In January, Alphabet's Chief Financial Officer Ruth Porat told analysts the company will maintain its "much slower pace of hiring" and will "continue to optimize our real estate portfolio" as it redirects the savings to high-growth initiatives, such as artificial intelligence.

Housing Demand

The San Jose region has the most expensive rents in California, according to CoStar data, beating out San Francisco with rents averaging $3,056 per month after a nearly 3% annual price climb in the past year, one of the largest such increases in the state.

Google and other Silicon Valley tech giants like Apple have contributed to rent gains in their home bases throughout the region over the past decade. Apple's home of Cupertino — within the greater San Jose region as tracked by CoStar data — counts monthly rents near $3,500 on average. In comparison, the average national rent is $1,707.

Google's home base of Mountain View is also often considered part of greater San Jose.

San Jose's apartment market is just 5% vacant despite higher-than-national rents, according to CoStar data. That's below the national vacancy average of 7%. There are 8,200 residential units under construction in San Jose, above the prior 10-year average of 7,200 units.
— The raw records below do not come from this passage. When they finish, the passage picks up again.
-- ==== Sys2Proof/Tests/Slice0.lean ====
section
/-! SUPPORT. Tests whose expected results are worked out from spec/ (95_test_vectors.md and the rules), the refusals of
WellFormed, the words of every constructor, and a witness for the hypotheses of every statement that has any. -/

namespace Sys2Proof.Tests

open Sys2Proof Sys2Proof.Machine

/-! ### Small states -/

/-- The next state an outcome gives. -/
def nextOf : Host.Outcome State Fault Refusal → Option State
  | .next t => some t
  | .fault _ => none
  | .refused _ => none

/-- A small legal instance: one LED, durations 1 and 2, a gap of one tick. -/
def tiny : Config :=
  { Config.reference with
    ledMax := 1, t0h := 1, t0l := 2, t1h := 2, t1l := 1, durW := 2, latchTicks := 1 }

/-- The instance at a phase, nothing in flight, buffers unwritten, no draw listed. -/
def at' (p : Phase) : State := { State.reset with cfg := tiny, phase := p }

/-- A state whose next draw is `d`. -/
def drawing (d : Inputs) (s : State) : State := { s with inputs := [d] }

/-- The Pulse Buffer of the all-zero frame. -/
def zeroBuf : List PulseSymbol := buildPb tiny .msbFirst [0, 0, 0]

/-- FB holding the all-zero frame, PB holding its symbols. -/
def filled (s : State) : State :=
  { s with fb := Memory.writeSpan [] 0 [0, 0, 0], pb := Memory.writeSpan [] 0 zeroBuf }

/-- All symbols emitted, completion not yet signalled. -/
def emitted : State :=
  { filled (at' .transmit) with txBusy := true, symIdx := 25, log := [zeroBuf], trace := ticks zeroBuf }

/-- Ready for a second submit after one transmission and its gap. -/
def secondSubmit : State :=
  { filled (at' .transmit) with
    acqCount := 3, byteIdx := 3, log := [zeroBuf], trace := ticks zeroBuf ++ [.low] }

/-- Halted by a short read of two bytes. -/
def stopped : State :=
  { at' .halted with halted := true, faultCause := .source, faultInfo := 2, acqCount := 2 }

/-! ### WellFormed refuses -/

theorem test_refuses_wide_d0 : (Instr.decodeSymbol ⟨.high, 32768, .low, 0⟩).wellFormed Config.reference = false := by
  decide
theorem test_refuses_wide_d1 : (Instr.decodeSymbol ⟨.high, 0, .low, 32768⟩).wellFormed Config.reference = false := by
  decide
theorem test_refuses_d0_over_durW : (Instr.decodeSymbol ⟨.high, 4, .low, 0⟩).wellFormed tiny = false := by decide
theorem test_refuses_d1_over_durW : (Instr.decodeSymbol ⟨.high, 0, .low, 4⟩).wellFormed tiny = false := by decide
theorem test_refuses_unpackable_d0 :
    (Instr.decodeSymbol ⟨.high, 32768, .low, 0⟩).wellFormed { tiny with durW := 16 } = false := by decide
theorem test_refuses_unpackable_d1 :
    (Instr.decodeSymbol ⟨.high, 0, .low, 32768⟩).wellFormed { tiny with durW := 16 } = false := by decide
theorem test_refuses_unpackable_s0 :
    Instr.s0.wellFormed { tiny with t0h := 32768 } = false ∧ Instr.s0.wellFormed { tiny with t0l := 32768 } = false := by
  decide
theorem test_refuses_unpackable_s1 :
    Instr.s1.wellFormed { tiny with t1h := 32768 } = false ∧ Instr.s1.wellFormed { tiny with t1l := 32768 } = false := by
  decide
theorem test_refuses_unpackable_sr :
    Instr.sr.wellFormed { tiny with rst0 := 32768 } = false ∧ Instr.sr.wellFormed { tiny with rst1 := 32768 } = false := by
  decide

/-! ### Words, written out from the table's encodings (R90, R83, R84, R85, R86) -/

theorem test_word_acquire : decode tiny ⟨.phase, [0b00000000#8]⟩ = .ok .acquire := by decide
theorem test_word_encode : decode tiny ⟨.phase, [0b00000001#8]⟩ = .ok .encode := by decide
theorem test_word_frame : decode tiny ⟨.phase, [0b00000010#8]⟩ = .ok .frame := by decide
theorem test_word_transmit : decode tiny ⟨.phase, [0b00000011#8]⟩ = .ok .transmit := by decide
theorem test_word_idle : decode tiny ⟨.phase, [0b00000100#8]⟩ = .ok .idle := by decide
theorem test_word_halt : decode tiny ⟨.phase, [0b00000111#8]⟩ = .ok .halt := by decide
theorem test_word_reserved :
    decode tiny ⟨.phase, [0b00000101#8]⟩ = .bad .reservedPhase ∧
    decode tiny ⟨.phase, [0b00000110#8]⟩ = .bad .reservedPhase := by decide
theorem test_word_stray : decode tiny ⟨.phase, [0b00001000#8]⟩ = .bad .strayBits := by decide
/-- The byte codes of TXSTEP are the model's (log 14). -/
theorem test_word_txStep :
    decode tiny ⟨.txStep, [0#8]⟩ = .ok .txEmit ∧ decode tiny ⟨.txStep, [1#8]⟩ = .ok .txDone := by decide
/-- Row ENCODE_BYTE: `obbbbbbbb` = 0 10110000 and 1 00001101. -/
theorem test_word_encodeByte :
    decode tiny ⟨.encodeByte, [0b10110000#8, 0b00000000#8]⟩ = .ok (.encodeByte .msbFirst 0xB0#8) ∧
    decode tiny ⟨.encodeByte, [0b00001101#8, 0b00000001#8]⟩ = .ok (.encodeByte .lsbFirst 0x0D#8) := by decide
/-- `((High, 2), (Low, 3))` is 0x00038002; `((Low, 1), (High, 0))` is 0x80000001. -/
theorem test_word_decodeSymbol :
    decode tiny ⟨.decodeSymbol, [0x02#8, 0x80#8, 0x03#8, 0x00#8]⟩ = .ok (.decodeSymbol ⟨.high, 2, .low, 3⟩) ∧
    decode tiny ⟨.decodeSymbol, [0x01#8, 0x00#8, 0x00#8, 0x80#8]⟩ = .ok (.decodeSymbol ⟨.low, 1, .high, 0⟩) := by decide
/-- 0x00118008, 0x00098010 and 0x00000000 in the reference configuration. -/
theorem test_word_symbols :
    decode Config.reference ⟨.symbol, [0x08#8, 0x80#8, 0x11#8, 0x00#8]⟩ = .ok .s0 ∧
    decode Config.reference ⟨.symbol, [0x10#8, 0x80#8, 0x09#8, 0x00#8]⟩ = .ok .s1 ∧
    decode Config.reference ⟨.symbol, [0#8, 0#8, 0#8, 0#8]⟩ = .ok .sr ∧
    decode Config.reference ⟨.symbol, [0x0C#8, 0x80#8, 0x0D#8, 0x00#8]⟩ = .bad .notASymbol := by decide
theorem test_word_wrong_length : decode tiny ⟨.symbol, [0#8, 0#8, 0#8]⟩ = .bad .wrongLength := by decide
theorem test_table_words :
    decodeTableWord 8 7 = some .halt ∧ decodeTableWord 8 5 = none ∧
    decodeTableWord 16 0x1B0 = some (.encodeByte .lsbFirst 0xB0#8) ∧
    decodeTableWord 32 0x00118008 = some .s0 ∧
    decodeTableWord 32 0x000D800C = some (.decodeSymbol ⟨.high, 12, .low, 13⟩) := by decide

/-! ### The Pulse Encoder (vectors E1, 2.1, 2.2, 2.3) -/

theorem test_encode_B0_msb :
    encodeByte Config.reference .msbFirst 0xB0#8 =
      [Config.reference.symS1, Config.reference.symS0, Config.reference.symS1, Config.reference.symS1,
        Config.reference.symS0, Config.reference.symS0, Config.reference.symS0, Config.reference.symS0] := by decide
theorem test_encode_B0_words :
    (encodeByte Config.reference .msbFirst 0xB0#8).map PulseSymbol.word =
      [0x00098010, 0x00118008, 0x00098010, 0x00098010, 0x00118008, 0x00118008, 0x00118008, 0x00118008] := by decide
theorem test_encode_B0_lsb :
    decodeBits Config.reference (encodeByte Config.reference .lsbFirst 0xB0#8) =
      some [false, false, false, false, true, true, false, true] := by decide
theorem test_encode_56_lsb :
    decodeBits Config.reference (encodeByte Config.reference .lsbFirst 0x56#8) =
      some [false, true, true, false, true, false, true, false] := by decide
theorem test_bitsel : bitsel .msbFirst 0xB0#8 2 = true ∧ bitsel .lsbFirst 0xB0#8 4 = true ∧
    bitsel .msbFirst 0x01#8 7 = true ∧ bitsel .lsbFirst 0x01#8 7 = false := by decide
theorem test_rev : revByte 0xB0#8 = 0x0D#8 ∧ revByte 0x01#8 = 0x80#8 ∧ revByte 0x12#8 = 0x48#8 := by decide
theorem test_decode_symbol :
    decodeSymbol Config.reference ⟨.high, 16, .low, 17⟩ = some true ∧
    decodeSymbol Config.reference ⟨.high, 8, .low, 17⟩ = some false ∧
    decodeSymbol Config.reference ⟨.low, 0, .low, 0⟩ = none ∧
    decodeSymbol Config.reference ⟨.high, 12, .low, 13⟩ = none := by decide
theorem test_decode_byte_other_order :
    decodeByte Config.reference .lsbFirst (encodeByte Config.reference .msbFirst 0xB0#8) = some 0x0D#8 := by decide
theorem test_decode_byte_with_reset_symbol :
    decodeByte Config.reference .msbFirst
      ((encodeByte Config.reference .msbFirst 0xB0#8).take 7 ++ [Config.reference.symSR]) = none := by decide

/-! ### Tick derivation (vector 2.4) and legality (R9) -/

theorem test_ticks_12_5_ns : tickCount 25 2 400 = 32 ∧ tickCount 25 2 850 = 68 ∧ tickCount 25 2 800 = 64 ∧
    tickCount 25 2 450 = 36 := by decide
theorem test_ticks_100_ns : tickCount 100 1 400 = 4 ∧ tickCount 100 1 850 = 9 ∧ tickCount 100 1 800 = 8 ∧
    tickCount 100 1 450 = 5 := by decide
theorem test_reference_is_derived : Config.reference.withDerivedTicks = Config.reference := by decide
theorem test_1000_ns_is_refused :
    ({ Config.reference with tickNum := 1000 }.withDerivedTicks).legal = false := by decide
theorem test_equal_highs_refused :
    ({ Config.reference with t1h := 8, t1l := 17 } : Config).legal = false := by decide

/-! ### The waveform (vector 2.6) -/

theorem test_trace_of_S1 : ticks [Config.reference.symS1] =
    List.replicate 16 .high ++ List.replicate 9 .low := by decide
theorem test_trace_with_long_reset :
    ticks [Config.reference.symS1, { Config.reference.symSR with d0 := 3, d1 := 4 }] =
      List.replicate 16 .high ++ List.replicate 16 .low := by decide

/-! ### Single steps (vectors 2.5, 2.8; the examples of R132 to R139, R175) -/

/-- R132's example: a frame answered whole is in FB and ENCODE is entered. -/
theorem test_acquire_full :
    ((nextOf (step (drawing { Inputs.idle with srcAnswer := some (.full [0xB0, 0xFF, 0x01]) } (at' .acquire)))).map
      fun t => (t.frame, t.phase, t.acqCount)) = some (some [0xB0, 0xFF, 0x01], .encode, 3) := by decide
/-- Vector 2.8: `src_fail` on the tick of the last byte. -/
theorem test_src_fail_on_last_byte :
    ((nextOf (step (drawing { Inputs.idle with srcFail := true, srcValid := true }
      { at' .acquire with acqCount := 2 }))).map fun t => (t.halted, t.faultCause, t.faultInfo, t.phase)) =
      some (true, .source, 2, .halted) := by decide
/-- Vector 2.8: `Short(0)` with nothing received. -/
theorem test_short_zero :
    ((nextOf (step (drawing { Inputs.idle with srcAnswer := some (.short 0) } (at' .acquire)))).map
      fun t => (t.faultCause, t.faultInfo, t.log.length, t.dout)) =
      some (.source, 0, 0, .low) := by decide
/-- R133's example, byte 0. -/
theorem test_encode_first_window :
    ((nextOf (step { at' .encode with fb := [(0, 0xB0), (1, 0xFF), (2, 0x01)] })).map
      fun t => (t.readPb 0, t.readPb 1, t.readPb 8, t.byteIdx)) =
      some (some tiny.symS1, some tiny.symS0, none, 1) := by decide
/-- R134's example: N = 1 gives `PB[24] = SR`. -/
theorem test_frame_slot : ((nextOf (step (at' .frame))).map fun t => (t.pb, t.phase)) =
    some ([(24, ⟨.low, 0, .low, 0⟩)], .transmit) := by decide
/-- R135's example: the log gains `[S0] x 24 ++ [SR]`. -/
theorem test_transmit_submits : ((nextOf (step (filled (at' .transmit)))).map
    fun t => (t.log, t.txBusy, t.symIdx)) =
    some ([List.replicate 24 tiny.symS0 ++ [tiny.symSR]], true, 0) := by decide
/-- Vector 2.8: `tx_err` in flight. -/
theorem test_tx_err : ((nextOf (step (drawing { Inputs.idle with txErr := true } emitted))).map
    fun t => (t.halted, t.faultCause, t.faultInfo, t.txBusy, t.log.length, t.phase)) =
    some (true, .transmit, 0, false, 1, .halted) := by decide
/-- R137: the first tick of `S0` is High. -/
theorem test_emit_high : ((nextOf (step { filled (at' .transmit) with txBusy := true, ticksLeft := 1 })).map
    fun t => (t.dout, t.trace, t.ticksLeft, t.half)) = some (.high, [.high], 0, .first) := by decide
/-- R29: DOUT is Low as soon as the Low half of `S0` is reached. -/
theorem test_low_half_is_low :
    ((nextOf (step { filled (at' .transmit) with txBusy := true, dout := .high })).map
      fun t => (t.half, t.ticksLeft, t.dout, t.trace)) = some (.second, 2, .low, []) := by decide
/-- R138's example: after the 25th symbol TX_DONE runs and LOOP enters IDLE. -/
theorem test_done : ((nextOf (step emitted)).map fun t => (t.txBusy, t.phase, t.idleCnt, t.dout)) =
    some (false, .idle, 1, .low) := by decide
/-- R139: one tick of the gap. -/
theorem test_idle_tick : ((nextOf (step { at' .idle with idleCnt := 2 })).map fun t => (t.idleCnt, t.phase)) =
    some (1, .idle) := by decide
/-- Vector 2.8: `tx_err` in IDLE is ignored. -/
theorem test_tx_err_in_idle :
    ((nextOf (step (drawing { Inputs.idle with txErr := true } (at' .idle)))).map fun t => (t.phase, t.halted)) =
      some (.acquire, false) := by decide
/-- R176: a byte offered to a halted block is not taken. -/
theorem test_halted_takes_nothing :
    ((nextOf (step (drawing { Inputs.idle with srcValid := true } stopped))).map
      fun t => (t.fb, t.phase, t.faultInfo)) = some ([], .halted, 2) := by decide
/-- Vector 2.8: release with `cfg_ok = 0`. -/
theorem test_release_cfg_fail :
    ((nextOf (step (drawing { Inputs.idle with cfgOk := false } { at' .idle with inReset := true }))).map
      fun t => (t.phase, t.halted, t.faultCause, t.faultInfo, t.dout, t.outputs.srcReady)) =
      some (.halted, true, .config, 0, .low, false) := by decide
/-- A call returns R113's output and clears its slot. -/
theorem test_call_encodeByte :
    ((nextOf (step { at' .idle with call := some ⟨.encodeByte, [0xB0#8, 0x01#8]⟩ })).map
      fun t => (t.result, t.call, t.idleCnt)) =
      some (.symbols [tiny.symS0, tiny.symS0, tiny.symS0, tiny.symS0, tiny.symS1, tiny.symS1, tiny.symS0, tiny.symS1],
        none, 0) := by decide
/-- Scripts P4 and P5 name one line for each read and each transmission. -/
theorem test_script_draws :
    (scriptDraw [.srcShort 2] (at' .acquire)).1.srcAnswer = some (.short 2) ∧
    (scriptDraw [.txErr] emitted).1.txErr = true ∧
    (scriptDraw [.txOk, .srcNever] emitted).2 = [.srcNever] := by decide
/-- A table word placed by withFetchWord is what the next step fetches. -/
theorem test_withFetchWord :
    decode Config.reference (State.reset.withFetchWord 8 3).fetch = .ok .transmit ∧
    decode Config.reference (State.reset.withFetchWord 32 0x00098010).fetch = .ok .s1 ∧
    ((nextOf (step (State.reset.withFetchWord 8 4))).map fun t => t.idleCnt) = some 999 := by decide

/-! ### Witnesses: for every statement with hypotheses, a state that meets them, and one for each of its clauses -/

theorem stepsTo {s t : State} (h : nextOf (step s) = some t) : step s = .next t := by
  cases hs : step s with
  | next u => rw [hs] at h; exact congrArg _ (Option.some.inj h)
  | fault r => rw [hs] at h; cases h
  | refused r => rw [hs] at h; cases h

/-- A step that answers a next state, with a fact about it. -/
theorem stepsWith {s : State} {P : State → Bool} (h : (nextOf (step s)).any P = true) :
    ∃ t, step s = .next t ∧ P t = true := by
  cases hs : step s with
  | next u => rw [hs] at h; exact ⟨u, rfl, h⟩
  | fault r => rw [hs] at h; cases h
  | refused r => rw [hs] at h; cases h

/-- A draw list that is empty disturbs nothing. -/
theorem undisturbed_nil {s : State} (h : s.inputs = []) (n : Nat) : s.undisturbed n := by
  intro d hd; rw [h] at hd; simp at hd

theorem noReset_nil {s : State} (h : s.inputs = []) (n : Nat) : s.noReset n := by
  intro d hd; rw [h] at hd; simp at hd

theorem witness_DecodeEncodeAgree :
    Config.reference.legal = true ∧
    (Instr.decodeSymbol ⟨.high, 32767, .low, 32767⟩).wellFormed Config.reference = true ∧
    Instr.s0.wellFormed Config.reference = true ∧ Instr.s1.wellFormed tiny = true ∧ tiny.legal = true ∧
    Instr.sr.wellFormed tiny = true := by decide

theorem witness_EncodeDecodeAgree : decode tiny ⟨.txStep, [1#8]⟩ = .ok .txDone := by decide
In one of the largest housing projects underway in California's Silicon Valley, a developer is pitching 780 affordable rental units on a 32-acre parcel in San Jose. The proposal from LH Housing, a Los Angeles development affiliate of Asia's Korea Land & Housing Corp., is located adjacent to a similar plan from Genesis Commercial Capital, a fellow Los Angeles developer that's planning 804 units. That project is also slated to be 100% affordable, filings indicate.

Affordable housing in California is defined as homes priced between 30% and 80% of the area's median income. San Jose's area median income is about $136,000, according to Census data, about 48% above the state's median income and roughly 80% higher than the U.S. average.